Commanders and leaders
- Francis Nicholson Samuel Vetch: Daniel d'Auger de Subercase Simon-Pierre Denys de Bonaventure

Strength
- About 2,000 regular and provincial soldiers: Fewer than 300

Casualties and losses
- Unknown: Unknown

= Siege of Port Royal (1710) =

Part of Queen Anne's War

The siege of Port Royal (5–13 October 1710), also known as the Conquest of Acadia, was a military siege conducted by British regular and provincial forces under the command of Francis Nicholson against a French Acadian garrison and the Wabanaki Confederacy under the command of Daniel d'Auger de Subercase, at the Acadian capital, Port Royal. The successful British siege marked the beginning of permanent British control over the peninsular portion of Acadia, which had been referred to as Nova Scotia by the British since 1621. It was the first time the British permanently took and held a French colonial possession. After the French surrender, the British occupied the fort in the capital with all the pomp and ceremony of having captured one of the great fortresses of Europe, and renamed it Annapolis Royal.

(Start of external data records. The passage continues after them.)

/-- The variates. A uniform variate is exactly k 2^-23 - 1, so it lies in [-1, 1 - 2^-23] (R201). For u1 a
draw with k ≤ 1 is rejected and costs one PRNG step; the first other draw within the budget gives
exactly (k + 1) 2^-24, and a budget used up gives exactly 1.0; so u1 is above EPS and at most 1.0
(R202). u2 is one draw's k 2^-24, exactly (R203). -/
def Obligations.VariateRanges : Prop :=
  (∀ k : Nat, k < 2 ^ 24 → isFinite (uniformOf k) = true ∧
    val (uniformOf k) = (k : Int) * 2 ^ 126 - 2 ^ 149) ∧
  Config.retryMax = 8 ∧
  (∀ (n j : Nat) (x : Word), j < n → (∀ i, i < j → (xorshift^[i + 1] x).toNat / 2 ^ 8 ≤ 1) →
    2 ≤ (xorshift^[j + 1] x).toNat / 2 ^ 8 →
    (drawU1 n x).2 = xorshift^[j + 1] x ∧ isFinite (drawU1 n x).1 = true ∧
    val (drawU1 n x).1 = ((xorshift^[j + 1] x).toNat / 2 ^ 8 + 1 : Nat) * 2 ^ 125) ∧
  (∀ (n : Nat) (x : Word), (∀ i, i < n → (xorshift^[i + 1] x).toNat / 2 ^ 8 ≤ 1) →
    drawU1 n x = (one, xorshift^[n] x)) ∧
  (∀ (n : Nat) (x : Word), flt Config.eps (drawU1 n x).1 = true ∧ fle (drawU1 n x).1 one = true) ∧
  (∀ x : Word, drawU2 x = (fmul (i2f ((xorshift x).toNat / 2 ^ 8)) (pow2 (-24)), xorshift x) ∧
    isFinite (drawU2 x).1 = true ∧
    val (drawU2 x).1 = ((xorshift x).toNat / 2 ^ 8 : Nat) * 2 ^ 125)

/-! ## Envelope -/

/-- ENV_NOTE_ON computes the rates from the ENV_* snapshot and the voice's sample rate and enters the
first stage whose rate is above 0; ENV_NOTE_OFF takes the release rate from the level, leaves an idle
envelope and resets at release time 0; ENV_RESET keeps the rates (R231, R232, R233, R236-R238). -/
def Obligations.EnvelopeEvents : Prop :=
  ∀ (v : VoiceNo) (s : State) (x : Voice) (at' dt su rt ar dr : F32) (on off : Env),
    v.toNat < Config.numVoices → s.voices[v.toNat]? = some x →
    at' = (if isNaN s.operands.env.attack || flt s.operands.env.attack posZero then posZero
      else s.operands.env.attack) →
    dt = (if isNaN s.operands.env.decay || flt s.operands.env.decay posZero then posZero
      else s.operands.env.decay) →
    su = (if isNaN s.operands.env.sustain || flt s.operands.env.sustain posZero then posZero
      else if flt one s.operands.env.sustain then one else s.operands.env.sustain) →
    rt = (if isNaN s.operands.env.release || flt s.operands.env.release posZero then posZero
      else s.operands.env.release) →
    ar = (if flt posZero at' then fdiv one (fmul at' x.sr) else posZero) →
    dr = (if flt posZero dt then fdiv (fsub one su) (fmul dt x.sr) else posZero) →
    on = { x.env with
      aRate := ar, dRate := dr, sus := su
      stage := if flt posZero ar then .attack else if flt posZero dr then .decay else .sustain
      level := if flt posZero ar then x.env.level else if flt posZero dr then one else su } →
    off = (if x.env.stage = .idle then x.env
      else if flt posZero rt then
        { x.env with rRate := fdiv x.env.level (fmul rt x.sr), stage := .release }
      else { x.env with stage := .idle, level := posZero }) →
    exec (.envNoteOn v) s = .next { s with
      voices := s.voices.set v.toNat { x with env := on }
      running := none, status := { s.status with done := true } } ∧
    exec (.envNoteOff v) s = .next { s with
      voices := s.voices.set v.toNat { x with env := off }
      running := none, status := { s.status with done := true } } ∧
    exec (.envReset v) s = .next { s with
      voices := s.voices.set v.toNat { x with env := { x.env with stage := .idle, level := posZero } }
      running := none, status := { s.status with done := true } }

/-- ENV_NEXT by the stage: the new level and stage of R234; RESULT0 is the level after the step (+0.0 when
idle) and RESULT1 the stage after it (R239), as its code 0..4 (R48). -/
def Obligations.EnvNextResult : Prop :=
  ∀ (v : VoiceNo) (s : State) (x : Voice) (e : Env) (up down fall : F32),
    v.toNat < Config.numVoices → s.voices[v.toNat]? = some x →
    up = fadd x.env.level x.env.aRate → down = fsub x.env.level x.env.dRate →
    fall = fsub x.env.level x.env.rRate →
    e = (match x.env.stage with
      | .idle => x.env
      | .attack =>
        if fle one up then
          { x.env with
            level := one, stage := if flt posZero x.env.dRate then .decay else .sustain }
        else { x.env with level := up }
      | .decay =>
        if fle down x.env.sus then { x.env with level := x.env.sus, stage := .sustain }
        else { x.env with level := down }
      | .sustain => { x.env with level := x.env.sus }
      | .release =>
        if flt posZero fall then { x.env with level := fall }
        else { x.env with level := posZero, stage := .idle }) →
    exec (.envNext v) s = .next { s with
      voices := s.voices.set v.toNat { x with env := e }
      result0 := if x.env.stage = .idle then posZero else e.level
      result1 := match e.stage with
        | .idle => 0#32
        | .attack => 1#32
        | .decay => 2#32
        | .sustain => 3#32
        | .release => 4#32
      running := none, status := { s.status with done := true } }

/-! ## Voices -/

/-- NOTE_ON: the lowest idle voice gets the note; with none idle, the releasing voice with the smallest
level, ties to the lowest number, is stolen; with none of either, the note is dropped, NOTE_DROP is set
and ERR and CAUSE stay. The voice gets the note, its ROM frequency as base and as PRI's frequency, a
trigger of its reset envelope, playing 1 and releasing 0, and no oscillator phase changes (R266, R268,
R273). -/
def Obligations.NoteOnAllocates : Prop :=
  (∀ (x : Voice) (n : BitVec 7) (r : EnvRegs), x.noteOn n r = { x with
    note := n, base := noteFreq n
    pri := { x.pri with freq := noteFreq n, delta := fdiv (noteFreq n) x.pri.sr }
    env := ({ x.env with stage := .idle, level := posZero } : Env).trigger r x.sr
    playing := true, releasing := false }) ∧
  ∀ (note velocity : BitVec 7) (s : State), s.status.prepared = true →
    (∀ (v : Nat) (x : Voice), s.voices[v]? = some x → x.playing = false →
      (∀ (j : Nat) (y : Voice), j < v → s.voices[j]? = some y → y.playing = true) →
      exec (.noteOn note velocity) s = .next { s with
        voices := s.voices.set v (x.noteOn note s.operands.env)
        result0 := BitVec.ofNat 32 v, result1 := 0#32
        running := none, status := { s.status with done := true } }) ∧
    (∀ (v : Nat) (x : Voice), (∀ y ∈ s.voices, y.playing = true) → s.voices[v]? = some x →
      x.releasing = true →
      (∀ (j : Nat) (y : Voice), s.voices[j]? = some y → y.releasing = true →
        (j < v → flt x.env.level y.env.level = true) ∧
        (v < j → fle x.env.level y.env.level = true)) →
      exec (.noteOn note velocity) s = .next { s with
        voices := s.voices.set v (x.noteOn note s.operands.env)
        result0 := BitVec.ofNat 32 v, result1 := 1#32
        running := none, status := { s.status with done := true } }) ∧
    ((∀ y ∈ s.voices, y.playing = true ∧ y.releasing = false) →
      exec (.noteOn note velocity) s = .next { s with
        result0 := 0xFFFFFFFF#32, result1 := 0#32
        running := none, status := { s.status with done := true, noteDrop := true } })

/-- NOTE_OFF releases exactly the voices that play the note and are not releasing, each with its envelope
released, and counts them (R267, R269, R274). -/
def Obligations.NoteOffReleases : Prop :=
  ∀ (note : BitVec 7) (s : State), s.status.prepared = true →
    exec (.noteOff note) s = .next { s with
      voices := s.voices.map fun x =>
        if x.playing = true ∧ x.releasing = false ∧ x.note = note then
          { x with releasing := true, env := x.env.noteOff s.operands.env x.sr }
        else x
      result0 := BitVec.ofNat 32 (s.voices.filter fun x =>
        decide (x.playing = true ∧ x.releasing = false ∧ x.note = note)).length
      running := none, status := { s.status with done := true } }

/-- VOICE_RENDER of a playing voice runs the steps of R262 in their order, and the voice is deactivated
where it is releasing and the envelope value is below THR, with the sample still returned; of an idle
voice it returns +0.0 twice and changes nothing (R262, R275). -/
def Obligations.VoiceRenderResult : Prop :=
  ∀ (v : VoiceNo) (s : State) (x : Voice), s.status.prepared = true →
    v.toNat < Config.numVoices → s.voices[v.toNat]? = some x →
    (x.playing = false → exec (.voiceRender v) s = .next { s with
      result0 := posZero, result1 := posZero
      running := none, status := { s.status with done := true } }) ∧
    (∀ (l fd p d mixd e smp : F32) (y : Voice), x.playing = true →
      l = x.lfo.process.2 → fd = fsub x.base (fmul (fadd l one) x.damt) →
      p = x.pri.process.2 →
      d = ({ x.det with freq := fd, delta := fdiv fd x.det.sr } : Osc).process.2 →
      mixd = fadd (fmul p (fsub one x.dmix)) (fmul d x.dmix) → e = x.env.output →
      smp = fmul (if x.don then mixd else p) e →
      y = { x with
        lfo := x.lfo.advance, pri := x.pri.advance
        det := ({ x.det with freq := fd, delta := fdiv fd x.det.sr } : Osc).advance
        env := x.env.advance } →
      exec (.voiceRender v) s = .next { s with
        voices := s.voices.set v.toNat
          (if x.releasing = true ∧ flt e Config.thr = true then
            { y with
              playing := false, releasing := false
              env := { y.env with stage := .idle, level := posZero } }
          else y)
        result0 := smp, result1 := e
        running := none, status := { s.status with done := true } })

/-- BANK_RENDER, sample by sample: word i of OUT0 and of OUT1 is its old value with the i-th samples of
the voices that still play there added one by one in increasing voice number; each voice ends as after
its own renders; no byte outside the two buffers' first n words changes (R262, R276). -/
def Obligations.BankRenderSums : Prop :=
  ∀ (n : BitVec 16) (s : State), s.status.prepared = true → n.toNat ≤ Config.bufSize →
    s.mem.wf = true →
    ∃ m : Memory,
      exec (.bankRender n) s = .next { s with
        voices := s.voices.map ((fun x => x.renderSample.voice)^[n.toNat]), mem := m
        running := none, status := { s.status with done := true } } ∧
      (∀ b, b = Buf.out0 ∨ b = Buf.out1 → ∀ i, i < n.toNat →
        m.readWord (bufBase b + 4 * i) = s.voices.foldl
          (fun acc x =>
            if ((fun y : Voice => y.renderSample.voice)^[i] x).playing then
              fadd acc ((fun y : Voice => y.renderSample.voice)^[i] x).renderSample.sample
            else acc)
          (s.mem.readWord (bufBase b + 4 * i))) ∧
      ∀ a, (a < bufBase .out0 ∨ bufBase .out0 + 4 * n.toNat ≤ a) →
        (a < bufBase .out1 ∨ bufBase .out1 + 4 * n.toNat ≤ a) →
        m.readByte a = s.mem.readByte a

/-- Every NOTE_FREQ entry is the binary32 value nearest to 440 2^((n-69)/12): for every other value y, the
midpoint of the two lies on the far side of the exact frequency (R260, stated with 12-th powers). -/
def Obligations.NoteFrequencies : Prop :=
  ∀ (n : BitVec 7) (y : F32), isFinite y = true → 0 ≤ val y →
    isFinite (noteFreq n) = true ∧
    (val y < val (noteFreq n) →
      (val y + val (noteFreq n)) ^ 12 * 2 ^ 69 < (2 * 440 * 2 ^ 149 : Int) ^ 12 * 2 ^ n.toNat) ∧
    (val (noteFreq n) < val y →
      (2 * 440 * 2 ^ 149 : Int) ^ 12 * 2 ^ n.toNat < (val y + val (noteFreq n)) ^ 12 * 2 ^ 69)

/-! ## Control -/

/-- NOP sets DONE only; PREPARE with a finite rate above 0 and 1 ≤ m ≤ N_MAX gives every voice and
oscillator the rate, sets SAMPLE_RATE, MAX_BLOCK and PREPARED and recomputes no delta; PUSH_PARAMS
gives every voice the converted knobs and the LFO its frequency (R330, R331, R333). -/
def Obligations.ControlCommands : Prop :=
  (∀ s : State, exec .nop s = .next { s with
    running := none, status := { s.status with done := true } }) ∧
  (∀ (m : BitVec 16) (s : State), isFinite s.operands.arg0 = true →
    flt posZero s.operands.arg0 = true → 1 ≤ m.toNat → m.toNat ≤ Config.bufSize →
    exec (.prepare m) s = .next { s with
      sampleRate := s.operands.arg0, maxBlock := BitVec.ofNat 32 m.toNat
      voices := s.voices.map fun x => { x with
        sr := s.operands.arg0
        pri := { x.pri with sr := s.operands.arg0 }
        det := { x.det with sr := s.operands.arg0 }
        lfo := { x.lfo with sr := s.operands.arg0 } }
      running := none, status := { s.status with done := true, prepared := true } }) ∧
  (∀ (s : State) (f : F32), s.status.prepared = true →
    f = clamp s.operands.knobs.lfoSpeed posZero 0x43C80000#32 →
    exec .pushParams s = .next { s with
      voices := s.voices.map fun x => { x with
        damt := clamp s.operands.knobs.detune posZero 0x41A00000#32
        dmix := clamp s.operands.knobs.detuneMix posZero one
        don := fle half s.operands.knobs.detuneOn
        lfo := { x.lfo with freq := f, delta := fdiv f x.lfo.sr } }
      running := none, status := { s.status with done := true } })

/-- R380: the reset state, field by field; the RESET command leaves it with DONE set, and a hardware reset
leaves exactly it, at once and without a completion, even while a command runs (R332, R381). The
host's own fields stay (log entry 13). -/
def Obligations.ResetTable : Prop :=
  (∀ s : State, exec .reset s = .next { State.reset with
    status := { State.reset.status with done := true }
    host := s.host, readData := s.readData, draws := s.draws }) ∧
  (∀ s : State, s.hostAct .hardReset = { State.reset with
    host := s.host, readData := s.readData, draws := s.draws }) ∧
  State.reset.ctrl.word = 0#32 ∧ State.reset.statusWord = 0#32 ∧ State.reset.running = none ∧
  State.reset.arg0 = 0#32 ∧ State.reset.result0 = 0#32 ∧ State.reset.result1 = 0#32 ∧
  State.reset.rng = 0x12345678#32 ∧ State.reset.sampleRate = 0x472C4400#32 ∧
  State.reset.maxBlock = 0#32 ∧
  State.reset.knobs = ⟨0#32, 0#32, 0#32, 0x42000000#32, 0#32, 0#32, 0#32⟩ ∧
  State.reset.envRegs = ⟨0x3DCCCCCD#32, 0x3DCCCCCD#32, 0x3F800000#32, 0x3DCCCCCD#32⟩ ∧
  State.reset.voices.length = 20 ∧
  (∀ x ∈ State.reset.voices,
    x.pri = ⟨0#32, 0#32, 0x472C4400#32, 0#32, 0x3F000000#32, .triangle⟩ ∧
    x.det = ⟨0#32, 0#32, 0x472C4400#32, 0#32, 0x3F000000#32, .triangle⟩ ∧
    x.lfo = ⟨0#32, 0#32, 0x472C4400#32, 0#32, 0x3F000000#32, .sine⟩ ∧
    x.env = ⟨.idle, 0#32, 0#32, 0#32, 0#32, 0#32⟩ ∧
    x.playing = false ∧ x.releasing = false ∧ x.don = false ∧ x.note = 0#7 ∧
    x.base = 0#32 ∧ x.damt = 0#32 ∧ x.dmix = 0#32 ∧ x.sr = 0x472C4400#32) ∧
  State.reset.dl = ⟨0, 0, 0#32, 0#32⟩ ∧
  (∀ a, State.reset.mem.readByte a = 0#8) ∧ State.reset.irq = false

The siege was the third British attempt during Queen Anne's War to capture the Acadian capital, and it had profound consequences over the next 50 years. The conquest was a key element in the framing of the North American issues in French-British treaty negotiations of 1711–1713. It resulted in the creation of a new colony—Nova Scotia—and introduced significant questions concerning the fate of both the Acadians and the Mi'kmaq who continued to occupy Acadia. The Conquest of Acadia was a foundational moment in the history of the Canadian state—it was a precursor to the British conquest of New France in the middle of the century.

==Background==
Port Royal was the capital of the French colony of Acadia almost since the French first began settling the area in 1604. It consequently became a focal point for conflict between English and French colonists in the next century. It was destroyed in 1613 by English raiders led by Samuel Argall, but eventually rebuilt. In 1690 it was captured by forces from the Province of Massachusetts Bay, although it was restored to France by the Treaty of Ryswick.

===Early expeditions===
With the outbreak of the War of the Spanish Succession in 1702, colonists on both sides again prepared for conflict. Acadia's governor, Jacques-François de Monbeton de Brouillan, had, in anticipation of war, already begun construction of a stone and earth fort in 1701, which was largely completed by 1704. Following a French raid on Deerfield on the Massachusetts frontier in February 1704, the English in Boston organized a raid against Acadia the following May. Led by Benjamin Church, they raided Grand Pré and other Acadian communities. English and French accounts differ on whether Church's expedition mounted an attack on Port Royal. Church's account indicates that they anchored in the harbour and considered making an attack, but ultimately decided against the idea; French accounts claim that a minor attack was made.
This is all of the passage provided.